Stored data entries:
-- ==== Sys2Proof/Machine/Asserts.lean ====
section
/-! DEFINITION. The meanings of the rows for asserts: what the block answers for their words. Each
names its mnemonic, class and rule kind as the opcode table has them (rows of 93 G4, PRESUMED, see
notes/assumptions/1.md); the operands are the rule's (spec/41_bitfield_decode_rules.md). -/

namespace Sys2Proof.Machine

/-- aslt, opcode 0x50: kind RRM (R81). -/
def execAslt50 (b1 b2 b3 : Byte) (s : State) : Host.Outcome State Fault Refusal :=
  complete "aslt" .compare .RRM ⟨0x50, b1, b2, b3⟩ s

/-- aslt, opcode 0x51: kind RRM (R81). -/
def execAslt51 (b1 b2 b3 : Byte) (s : State) : Host.Outcome State Fault Refusal :=
  complete "aslt" .compare .RRM ⟨0x51, b1, b2, b3⟩ s

/-- asltu, opcode 0x52: kind RRM (R81). -/
def execAsltu52 (b1 b2 b3 : Byte) (s : State) : Host.Outcome State Fault Refusal :=
  complete "asltu" .compare .RRM ⟨0x52, b1, b2, b3⟩ s

/-- asltu, opcode 0x53: kind RRM (R81). -/
def execAsltu53 (b1 b2 b3 : Byte) (s : State) : Host.Outcome State Fault Refusal :=
  complete "asltu" .compare .RRM ⟨0x53, b1, b2, b3⟩ s

/-- asle, opcode 0x54: kind RRM (R81). -/
def execAsle54 (b1 b2 b3 : Byte) (s : State) : Host.Outcome State Fault Refusal :=
  complete "asle" .compare .RRM ⟨0x54, b1, b2, b3⟩ s

/-- asle, opcode 0x55: kind RRM (R81). -/
def execAsle55 (b1 b2 b3 : Byte) (s : State) : Host.Outcome State Fault Refusal :=
  complete "asle" .compare .RRM ⟨0x55, b1, b2, b3⟩ s

/-- asleu, opcode 0x56: kind RRM (R81). -/
def execAsleu56 (b1 b2 b3 : Byte) (s : State) : Host.Outcome State Fault Refusal :=
  complete "asleu" .compare .RRM ⟨0x56, b1, b2, b3⟩ s

/-- asleu, opcode 0x57: kind RRM (R81). -/
def execAsleu57 (b1 b2 b3 : Byte) (s : State) : Host.Outcome State Fault Refusal :=
  complete "asleu" .compare .RRM ⟨0x57, b1, b2, b3⟩ s

/-- asgt, opcode 0x58: kind RRM (R81). -/
def execAsgt58 (b1 b2 b3 : Byte) (s : State) : Host.Outcome State Fault Refusal :=
  complete "asgt" .compare .RRM ⟨0x58, b1, b2, b3⟩ s

/-- asgt, opcode 0x59: kind RRM (R81). -/
def execAsgt59 (b1 b2 b3 : Byte) (s : State) : Host.Outcome State Fault Refusal :=
  complete "asgt" .compare .RRM ⟨0x59, b1, b2, b3⟩ s

/-- asgtu, opcode 0x5a: kind RRM (R81). -/
def execAsgtu5A (b1 b2 b3 : Byte) (s : State) : Host.Outcome State Fault Refusal :=
  complete "asgtu" .compare .RRM ⟨0x5a, b1, b2, b3⟩ s

/-- asgtu, opcode 0x5b: kind RRM (R81). -/
def execAsgtu5B (b1 b2 b3 : Byte) (s : State) : Host.Outcome State Fault Refusal :=
  complete "asgtu" .compare .RRM ⟨0x5b, b1, b2, b3⟩ s

/-- asge, opcode 0x5c: kind RRM (R81). -/
def execAsge5C (b1 b2 b3 : Byte) (s : State) : Host.Outcome State Fault Refusal :=
  complete "asge" .compare .RRM ⟨0x5c, b1, b2, b3⟩ s

/-- asge, opcode 0x5d: kind RRM (R81). -/
def execAsge5D (b1 b2 b3 : Byte) (s : State) : Host.Outcome State Fault Refusal :=
  complete "asge" .compare .RRM ⟨0x5d, b1, b2, b3⟩ s

/-- asgeu, opcode 0x5e: kind RRM (R81). -/
def execAsgeu5E (b1 b2 b3 : Byte) (s : State) : Host.Outcome State Fault Refusal :=
  complete "asgeu" .compare .RRM ⟨0x5e, b1, b2, b3⟩ s

/-- asgeu, opcode 0x5f: kind RRM (R81). -/
def execAsgeu5F (b1 b2 b3 : Byte) (s : State) : Host.Outcome State Fault Refusal :=
  complete "asgeu" .compare .RRM ⟨0x5f, b1, b2, b3⟩ s

/-- aseq, opcode 0x70: kind RRM (R81). -/
def execAseq70 (b1 b2 b3 : Byte) (s : State) : Host.Outcome State Fault Refusal :=
  complete "aseq" .compare .RRM ⟨0x70, b1, b2, b3⟩ s

/-- aseq, opcode 0x71: kind RRM (R81). -/
def execAseq71 (b1 b2 b3 : Byte) (s : State) : Host.Outcome State Fault Refusal :=
  complete "aseq" .compare .RRM ⟨0x71, b1, b2, b3⟩ s

/-- asneq, opcode 0x72: kind RRM (R81). -/
def execAsneq72 (b1 b2 b3 : Byte) (s : State) : Host.Outcome State Fault Refusal :=
  complete "asneq" .compare .RRM ⟨0x72, b1, b2, b3⟩ s

/-- asneq, opcode 0x73: kind RRM (R81). -/
def execAsneq73 (b1 b2 b3 : Byte) (s : State) : Host.Outcome State Fault Refusal :=
  complete "asneq" .compare .RRM ⟨0x73, b1, b2, b3⟩ s

end Sys2Proof.Machine
end

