-- ==== Sys2Proof/Certificates/Slice0/Obligations.lean ====
section
/-! DEFINITION. The statements for the provers. Each docstring says which rules of spec/ it formalises;
where a statement rests on a choice of the model or on a decision of the spec, it names it. A next
state is written out as the state before with the output ports it changes, so each such equation is
the instruction's frame too: the block has no memory, register or flag (spec/10_state.md R13, R26). -/

open Sys2Proof Sys2Proof.Machine

/-- R74: after any decode rule no slot keeps a value from before the rule. -/
def Obligations.EveryRuleSetsAllSixSlots : Prop :=
  ∀ (l : Layout) (k : RuleKind) (ops ops' : Slots) (b : Bytes4),
    fillSlots l k ops b = fillSlots l k ops' b

/-- R70, R71, R72: the operand tagger writes one slot and leaves the other five. -/
def Obligations.TaggerWritesOneSlot : Prop :=
  ∀ (ops : Slots) (i j : Fin 6) (t : SemType) (v : Word),
    (ops.set i t v).get i = ⟨t, v⟩ ∧ (ops.markUnused i).get i = unusedOp ∧
    (j ≠ i → (ops.set i t v).get j = ops.get j ∧ (ops.markUnused i).get j = ops.get j)

/-- R75 with the spec's decision D23: arity and shape of any six slots. -/
def Obligations.ArityIsTheFirstUnusedSlot : Prop :=
  ∀ (ops : Slots),
    ops.arity ≤ 6 ∧ ops.shape.length = ops.arity ∧
    ∀ i : Fin 6,
      (i.val < ops.arity ↔ ∀ j : Fin 6, j ≤ i → (ops.get j).type ≠ .unused) ∧
      (i.val < ops.arity → ops.shape[i.val]? = some (ops.get i).type)

/-- R87, R88, R91, R93, R94, R99: the six slots of each kind. -/
def Obligations.SourceWordedRegisterKinds : Prop :=
  ∀ (l : Layout) (ops : Slots) (b0 b1 b2 b3 : Byte),
    fillSlots l .ICALL ops ⟨b0, b1, b2, b3⟩ =
      ⟨regOp b2, regOp b3, unusedOp, unusedOp, unusedOp, unusedOp⟩ ∧
    fillSlots l .RRI2 ops ⟨b0, b1, b2, b3⟩ =
      ⟨regOp b1, regOp b2, immOp (b3 &&& 3), unusedOp, unusedOp, unusedOp⟩ ∧
    fillSlots l .RCRA ops ⟨b0, b1, b2, b3⟩ =
      ⟨regOp b1, regOp b2, unusedOp, unusedOp, unusedOp, unusedOp⟩ ∧
    fillSlots l .R1R3 ops ⟨b0, b1, b2, b3⟩ =
      ⟨regOp b1, regOp b3, unusedOp, unusedOp, unusedOp, unusedOp⟩ ∧
    fillSlots l .RB ops ⟨b0, b1, b2, b3⟩ =
      ⟨regOp b3, unusedOp, unusedOp, unusedOp, unusedOp, unusedOp⟩ ∧
    fillSlots l .NONE ops ⟨b0, b1, b2, b3⟩ =
      ⟨unusedOp, unusedOp, unusedOp, unusedOp, unusedOp, unusedOp⟩

/-- R81, R84, R85, R89: the six slots of each kind, typed by the bit that `M_SEL` selects; at the default
`M_SEL` it is the low bit of byte 1 (R78). -/
def Obligations.ModeBitAndDisplacementKinds : Prop :=
  ∀ (l : Layout) (ops : Slots) (b0 b1 b2 b3 : Byte),
    fillSlots l .RRM ops ⟨b0, b1, b2, b3⟩ =
      ⟨regOp b1, regOp b2, regOrImmOp (selectedBit l ⟨b0, b1, b2, b3⟩) b3, unusedOp, unusedOp, unusedOp⟩ ∧
    fillSlots l .RDISP ops ⟨b0, b1, b2, b3⟩ =
      ⟨regOp b2, ⟨if (selectedBit l ⟨b0, b1, b2, b3⟩) then .immediate else .jumpDisplacement, sext18 b1 b3⟩, unusedOp, unusedOp, unusedOp, unusedOp⟩ ∧
    fillSlots l .DISP ops ⟨b0, b1, b2, b3⟩ =
      ⟨⟨if (selectedBit l ⟨b0, b1, b2, b3⟩) then .jumpDisplacement else .immediate, sext18 b1 b3⟩, unusedOp, unusedOp, unusedOp, unusedOp, unusedOp⟩ ∧
    fillSlots l .CLZ ops ⟨b0, b1, b2, b3⟩ =
      ⟨regOp b1, regOrImmOp (selectedBit l ⟨b0, b1, b2, b3⟩) b3, unusedOp, unusedOp, unusedOp, unusedOp⟩ ∧
    selectedBit specLayout ⟨b0, b1, b2, b3⟩ = b1.getLsbD 0

/-- R82, R83, R86, R90, R92, R95 to R98, which rest on the spec's decisions D10 to D13, D29, D34
(notes/assumptions/12.md, 13.md). -/
def Obligations.SpecDecidedKinds : Prop :=
  ∀ (l : Layout) (ops : Slots) (b0 b1 b2 b3 : Byte),
    fillSlots l .RRR ops ⟨b0, b1, b2, b3⟩ =
      ⟨regOp b1, regOp b2, regOp b3, unusedOp, unusedOp, unusedOp⟩ ∧
    fillSlots l .RI16 ops ⟨b0, b1, b2, b3⟩ =
      ⟨regOp b2, immOp (b1 ++ b3), unusedOp, unusedOp, unusedOp, unusedOp⟩ ∧
    fillSlots l .LDST ops ⟨b0, b1, b2, b3⟩ =
      ⟨immOp (b1.extractLsb' 7 1), immOp (b1.extractLsb' 0 7), regOp b2, regOrImmOp (selectedBit l ⟨b0, b1, b2, b3⟩) b3, unusedOp, unusedOp⟩ ∧
    fillSlots l .CVT6 ops ⟨b0, b1, b2, b3⟩ =
      ⟨regOp b1, regOp b2, immOp (b3.extractLsb' 7 1), immOp (b3.extractLsb' 4 3), immOp (b3.extractLsb' 2 2), immOp (b3.extractLsb' 0 2)⟩ ∧
    fillSlots l .RC_I2I2 ops ⟨b0, b1, b2, b3⟩ =
      ⟨regOp b1, immOp (b3.extractLsb' l.narrowI2.first 2), immOp (b3.extractLsb' l.narrowI2.second 2), unusedOp, unusedOp, unusedOp⟩ ∧
    fillSlots l .RA_I2I2 ops ⟨b0, b1, b2, b3⟩ =
      ⟨regOp b2, immOp (b3.extractLsb' l.narrowI2.first 2), immOp (b3.extractLsb' l.narrowI2.second 2), unusedOp, unusedOp, unusedOp⟩ ∧
    fillSlots l .MAC ops ⟨b0, b1, b2, b3⟩ =
      ⟨immOp (b1.extractLsb' 2 4), immOp (b1.extractLsb' 0 2), regOp b1, regOp b2, unusedOp, unusedOp⟩ ∧
    fillSlots l .MFSR ops ⟨b0, b1, b2, b3⟩ =
      ⟨regOp b1, regOp b2, unusedOp, unusedOp, unusedOp, unusedOp⟩ ∧
    fillSlots l .MTSR ops ⟨b0, b1, b2, b3⟩ =
      ⟨regOp b2, regOp b3, unusedOp, unusedOp, unusedOp, unusedOp⟩ ∧
    fillSlots specLayout .RC_I2I2 ops ⟨b0, b1, b2, b3⟩ =
      ⟨regOp b1, immOp (b3.extractLsb' 2 2), immOp (b3.extractLsb' 0 2), unusedOp, unusedOp, unusedOp⟩ ∧
    fillSlots specLayout .RA_I2I2 ops ⟨b0, b1, b2, b3⟩ =
      ⟨regOp b2, immOp (b3.extractLsb' 2 2), immOp (b3.extractLsb' 0 2), unusedOp, unusedOp, unusedOp⟩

# Your goal
For each line above that contains the word "markUnused", copy that line.

# Result
    (ops.set i t v).get i = ⟨t, v⟩ ∧ (ops.markUnused i).get i = unusedOp ∧
    (j ≠ i → (ops.set i t v).get j = ops.get j ∧ (ops.markUnused i).get j = ops.get j)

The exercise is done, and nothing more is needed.